Why Niching is Critical For Your Business

Question of the Week

Why Niching is Critical For Your Business

Happy Friday, all!

I hope you’ve had a fantastic week. I’ve had a lot of conversations around growing income this week with both established and new business owners. And the topic that continues to come up is the idea of niching your business.

This week, I dive it what niching is and why it’s the most critical business decision you’ll make.

 

What is niching?

In short, niching is specializing. It hones in on a specific set of products or services rather than trying to sell a wide variety or do many different things.

At first, niching seems counterintuitive: don’t you want to do a wide variety of things, so you have the chance at getting the most customers? Nope!

There are a ton of benefits of becoming specialized and focusing on what you do. Keep reading to learn more.

 

Benefits of niching

While it’s scary to limit your client base, doing so opens up many more possibilities for you.

First, it allows you to focus. It focuses your message, marketing, and offerings. You concentrate your message on what those clients want and need by speaking to a specific, small audience. And by focusing on their needs and solving your problem, your business becomes one of attraction rather than promotion. In other words, your people seek you out because you provide solutions to the issues they need resolving.

Second, it gets you better at what you do. By repeatedly working on and getting into the details of your specific client set, you become more skilled and efficient at what you do. It also allows you to strengthen your offerings as you adjust and fix problems in your process in ways that most benefit your clients. And as a by-product, you become established and an expert in your field.

Lastly, you can quickly establish your network and a loyal client base. As the cliché goes, birds of a feather flock together. By focusing on a specific flock, you can find groups, events, and spaces that will eventually get more clients and referrals. Ironically, the smaller the niche, the tighter and more well-connected the group.

 

How to define/refine a niche

Now that we’ve established why niching is important to your business. Let’s talk about how to define or refine your niche. Here are four steps you can go through to do that.

 

1.     Find your passion, vision, and values

To help with niching, I first take my clients through the Visioning process to get a sense of their passion, vision, and values. These three principles will be the foundation of your business and give you the lens you use to make future decisions for the company.

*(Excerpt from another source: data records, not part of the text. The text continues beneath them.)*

-- ==== Sys2Proof/Laws/PerInstr.lean ====
section
/-! SUPPORT. Statements made of every instruction as syntax, one lemma per constructor. -/

namespace Sys2Proof.Laws.EncodingLength

/-- The encoder gives a well-formed instruction as many words as a decoder tells from its opcode word alone (30_encoding.md rule R65). -/
def Statement (i : Instr) : Prop := i.wf = true → (encode i).length = instrLength i.opcode

theorem halt : Statement .halt := fun _ => rfl
theorem set (d a : Operand) : Statement (.set d a) := fun _ => rfl
theorem push (a : Operand) : Statement (.push a) := fun _ => rfl
theorem pop (d : Operand) : Statement (.pop d) := fun _ => rfl
theorem eq (d a b : Operand) : Statement (.eq d a b) := fun _ => rfl
theorem gt (d a b : Operand) : Statement (.gt d a b) := fun _ => rfl
theorem jmp (a : Operand) : Statement (.jmp a) := fun _ => rfl
theorem jt (a b : Operand) : Statement (.jt a b) := fun _ => rfl
theorem jf (a b : Operand) : Statement (.jf a b) := fun _ => rfl
theorem add (d a b : Operand) : Statement (.add d a b) := fun _ => rfl
theorem mult (d a b : Operand) : Statement (.mult d a b) := fun _ => rfl
theorem mod (d a b : Operand) : Statement (.mod d a b) := fun _ => rfl
theorem and (d a b : Operand) : Statement (.and d a b) := fun _ => rfl
theorem or (d a b : Operand) : Statement (.or d a b) := fun _ => rfl
theorem not (d a : Operand) : Statement (.not d a) := fun _ => rfl
theorem rmem (d a : Operand) : Statement (.rmem d a) := fun _ => rfl
theorem wmem (a b : Operand) : Statement (.wmem a b) := fun _ => rfl
theorem call (a : Operand) : Statement (.call a) := fun _ => rfl
theorem ret : Statement .ret := fun _ => rfl
theorem out (a : Operand) : Statement (.out a) := fun _ => rfl
theorem inp (d : Operand) : Statement (.inp d) := fun _ => rfl

theorem noop (op : Word) : Statement (.noop op) := by
  intro h
  have h : 21 ≤ op.toNat := by simpa [Instr.wf] using h
  simp only [encode, Instr.operands, Instr.opcode, List.map_nil, List.length_singleton, instrLength]
  split <;> omega

end Sys2Proof.Laws.EncodingLength
end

One of my questions comes from the Kinder Three Questions, developed by the father of Financial Life Planning, George Kinder. We want you to imagine that your company is financially secure, that it has enough money to take care of its needs, now and in the future. How would you structure that company? If you already have a company, what would you change? Let yourself go. Don’t hold back on your dreams.

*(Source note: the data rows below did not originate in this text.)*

/-- An instruction other than the no-op whose operands are the first of the words after `pc` is the branch of the pseudocode for its
opcode. -/
theorem exec_simulates_body {i : Instr} (hcell : Reference.cell s s.pc.toNat = i.opcode.toNat) (hdefined : ∀ op, i ≠ .noop op)
    (hops : i.operands <+: [s.fetchOperand (s.pc.toNat + 1), s.fetchOperand (s.pc.toNat + 2),
      s.fetchOperand (s.pc.toNat + 3)].map decodeOperand) : Simulates s (exec i s) (Reference.body s) := by
  simp only [Reference.body, Reference.fetchOperand_eq_toNat]
  rw [hcell]
  cases i with
  | halt => rfl
  | noop op => exact absurd rfl (hdefined op)
  | set d a => exact .unary (g := fun v => v) hops fun v => (Reference.ofNat_toNat v).symm
  | not d a => exact .unary hops notResult_eq
  | eq d a b => exact .binary hops eqResult_eq_ofNat
  | gt d a b => exact .binary hops gtResult_eq_ofNat
  | add d a b => exact .binary hops fun _ _ => rfl
  | mult d a b => exact .binary hops fun _ _ => rfl
  | and d a b => exact .binary hops andResult_eq
  | or d a b => exact .binary hops orResult_eq
  | jt a b => exact .branch hops nonZero_eq_toNat_bne
  | jf a b => exact .branch hops isZero_eq_toNat_beq
  | jmp a =>
    obtain rfl := operands_one hops
    exact .value fun target => .of_eq (Reference.goto_toNat s target)
  | push a =>
    obtain rfl := operands_one hops
    exact .value fun v => .pushWord (Reference.ofNat_toNat v) (Reference.goto_add _ 2)
  | call a =>
    obtain rfl := operands_one hops
    exact .value fun target => .pushWord (Reference.ofNat_toNat_add s.pc 2) (Reference.goto_toNat _ target)
  | out a =>
    obtain rfl := operands_one hops
    refine .value fun v => .of_eq ?_
    rw [← setWidth_eight_eq_ofNat_mod]
    exact Reference.goto_add (s.outEmit (v.setWidth 8)) 2
  | rmem d a =>
    obtain ⟨rfl, rfl⟩ := operands_two hops
    exact .dest fun r => .value fun addr => .memRead addr (.of_eq (Reference.write_toNat_add s r _ 3))
  | wmem a b =>
    obtain ⟨rfl, rfl⟩ := operands_two hops
    refine .value fun addr => .value fun v => .memWrite addr v (.of_eq ?_)
    rw [Reference.ofNat_toNat]
    exact Reference.goto_add { s with mem := s.mem.write addr.toNat v } 3
  | mod d a b =>
    obtain ⟨rfl, rfl, rfl⟩ := operands_three hops
    refine .dest fun r => .value fun v => .value fun w => ?_
    by_cases hw : w = 0
    · rw [hw]
      rfl
    · have hzero : w.toNat ≠ 0 := fun hzero => hw (BitVec.eq_of_toNat_eq hzero)
      rw [if_neg hw, if_neg hzero]
      exact .of_eq (Reference.write_add s r _ 4)
  | pop d =>
    obtain rfl := operands_one hops
    refine .dest fun r => ?_
    obtain ⟨_, _, stack, _⟩ := s
    cases stack with
    | nil => rfl
    | cons v rest => exact .of_eq (Reference.write_toNat_add _ r v 2)
  | ret =>
    obtain ⟨_, _, stack, _⟩ := s
    cases stack with
    | nil => rfl
    | cons target rest => exact .of_eq (Reference.goto_toNat _ target)
  | inp d =>
    obtain rfl := operands_one hops
    refine .dest fun r => ?_
    obtain ⟨_, _, _, _, _, _, input, inputTail, _⟩ := s
    cases input with
    | nil => cases inputTail <;> rfl
    | cons e rest =>
      cases e with
      | notYet => rfl
      | char c => exact .of_eq (Reference.write_byte_add _ r c 2)

end

/-! ### The fetched instruction against the pseudocode -/

theorem State.fetchInstr_ne_noop {s : State} (hmap : Reference.cell s s.pc.toNat < 21) (op : Word) : s.fetchInstr ≠ .noop op := by
  intro hi
  have hop : s.mem.read s.pc.toNat = op := (decodeWords_opcode _ _ _ _).symm.trans (congrArg Instr.opcode hi)
  have hwf : (Instr.noop op).wf = true := hi ▸ decodeWords_wf _ _ _ _
  exact absurd (of_decide_eq_true hwf) (Nat.not_le.mpr (hop ▸ hmap))

/-- R52, R60: the effect of the fetched instruction. -/
theorem exec_fetchInstr_simulates_body (s : State) : Simulates s (exec s.fetchInstr s) (Reference.body s) := by
  rcases Nat.lt_or_ge (Reference.cell s s.pc.toNat) 21 with hmap | hge
  · refine exec_simulates_body ?_ (State.fetchInstr_ne_noop hmap) (decodeWords_operands _ _ _ _)
    exact congrArg BitVec.toNat (decodeWords_opcode _ _ _ _).symm
  · rw [Reference.body_of_ge hge, State.fetchInstr, decodeWords_of_ge hge]
    rfl

end Sys2Proof.Machine

namespace Sys2Proof.Claims

open Sys2Proof.Machine

/-- Settles O14: both steps begin with the same bounds check, and inside memory the fetched instruction is the branch of the pseudocode
for its opcode word. -/
theorem stepIsThePseudocode : Obligations.StepIsThePseudocode := by
  intro s hr
  rcases Nat.lt_or_ge s.pc.toNat s.memSize with hp | hp
  · rw [step_of_inside hr hp, Reference.stepState_of_inside hp]
    exact exec_fetchInstr_simulates_body s
  · rw [step_of_past_end hr hp, Reference.stepState_of_past_end hp]

end Sys2Proof.Claims

/-! Proof that `run_state` tells the truth about the end of the run (60_exceptions.md rules R160, R163), along the checks of the
pseudocode that the step comes to. -/

namespace Sys2Proof.Reference

open Sys2Proof.Machine

theorem val_of_le (s : State) {n : Nat} (h : n ≤ 32775) : ∃ v, val s n = .ok v := by
  by_cases hlit : n ≤ 32767
  · exact ⟨n, if_pos hlit⟩
  · exact ⟨_, by rw [val, if_neg hlit, if_pos h]⟩

theorem val_of_gt (s : State) {n : Nat} (h : 32775 < n) : val s n = .error (.invalidOperand, n) := by
  rw [val, if_neg (by omega), if_neg (by omega)]

end Sys2Proof.Reference

namespace Sys2Proof.Machine

/-! ### The words of the step and their roles -/

/-- R62: no instruction has its first operand word as destination and as value. -/
theorem one_notMem_valuePositions : ∀ op ∈ destOpcodes, 1 ∉ valuePositions op := by decide

theorem State.wordAt_zero_eq_cell {s : State} (hp : s.pc.toNat < s.memSize) : s.wordAt 0 = Reference.cell s s.pc.toNat :=
  State.wordAt_zero hp

/-- The operand words before word `j` pass their checks; only words 1 and 2 stand before another. -/
def State.PassesBelow (s : State) (j : Nat) : Prop := ∀ i ∈ [1, 2], i < j → s.wordPasses i

theorem State.passesBelow_one (s : State) : s.PassesBelow 1 :=
  fun i hi hlt => absurd hlt ((by decide : ∀ i ∈ [1, 2], ¬i < 1) i hi)

theorem State.PassesBelow.succ {s : State} {j : Nat} (h : s.PassesBelow j) (hj : s.wordPasses j) : s.PassesBelow (j + 1) := by
  intro i hi hlt
  rcases Nat.lt_succ_iff_lt_or_eq.mp hlt with hlt | rfl
  · exact h i hi hlt
  · exact hj

/-! ### The checks of the pseudocode

The roles of the words of a known instruction are found by evaluation: `rfl` proves `hdest` and `hvalue`. -/

/-- The state that the pseudocode `y` leaves, begun in `s`, backs its own `run_state`. -/
abbrev Explained (s : State) (y : Reference.Check State) : Prop := (Reference.settle s y).EndExplained

section
variable {s : State} {i : Instr} {j : Nat} {k : Nat → Reference.Check State}

theorem Explained.of_running {t : State} (ht : t.runState = .running) : Explained s (.ok t) := by
  simp only [Explained, Reference.settle, State.EndExplained, ht]

theorem Explained.fault {cause : FaultCause} {info : Nat} (hp : s.pc.toNat < s.memSize) (h : s.FaultExplained cause info) :
    Explained s (.error (cause, info)) :=
  ⟨rfl, hp, h⟩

Finding your passion and establishing the values for your business allows you to clearly focus on what you hope to achieve and then help you find your ideal customer.

 

2.     Identify your ideal client.

Next, I take clients through another exercise that clearly outlines who they see as their ideal client. We dive deep into that person’s stats (age, location, race/ethnicity, etc.). We reflect on the brands and experts they love. And we outline their needs, wants, and motivations. Identifying your client allows clarity on what problems they face and how your product or service can solve their problems. I give actual exercise here if you’re interested. And if you already have an established client base, you can analyze them to get even more precise on who you want to serve and the problems you’re trying to solve.

 

3.     Research the competition

Is there anyone else out there that does what you want to do? Take some time to research your potential competition. With a defined niche, you can quickly identify them and will likely see the competition is limited. Just because other people are doing what you want to do doesn’t mean that you shouldn’t do it. You’re unique and can bring your spin to your product or service. Researching your competition allows you to gain insight into strategies and tactics that already work to build the business, gaps in the market that you can fill, or ways you can bring your twist to the product or service.

 

4.     Build, measure, learn

Lastly, you want to test your product or services. I’m a huge fan of the Lean-Start Up method of building a business. This method has several versions, but I’m partial to the one outlined in Eric Ries’s book The Lean Startup.

Overall, the concept favors experimentation, feedback, and repeated adjustments overelaborate, rigid planning. This method allows you to work smarter, not harder, by developing a minimum viable product for your niche that will enable you to begin learning about your process or service as soon as possible. In turn, you end up continually testing your vision and improving your product or service. It’s a type of “validated learning” or a rigorous method for demonstrating progress amid extreme uncertainty.

 

Quote of the Week

“We are all experts in our own little niches” – Alex Trebek

 

Task of the Week

Can you define your niche? Can you clearly identify your ideal customer? Is your current niche fueling your passion, vision, and values?

Take some time this week to reflect on your niche. Then, you can go through some of the exercises above to help you get a better sense of whether it’s time to hone your niche and refine your business.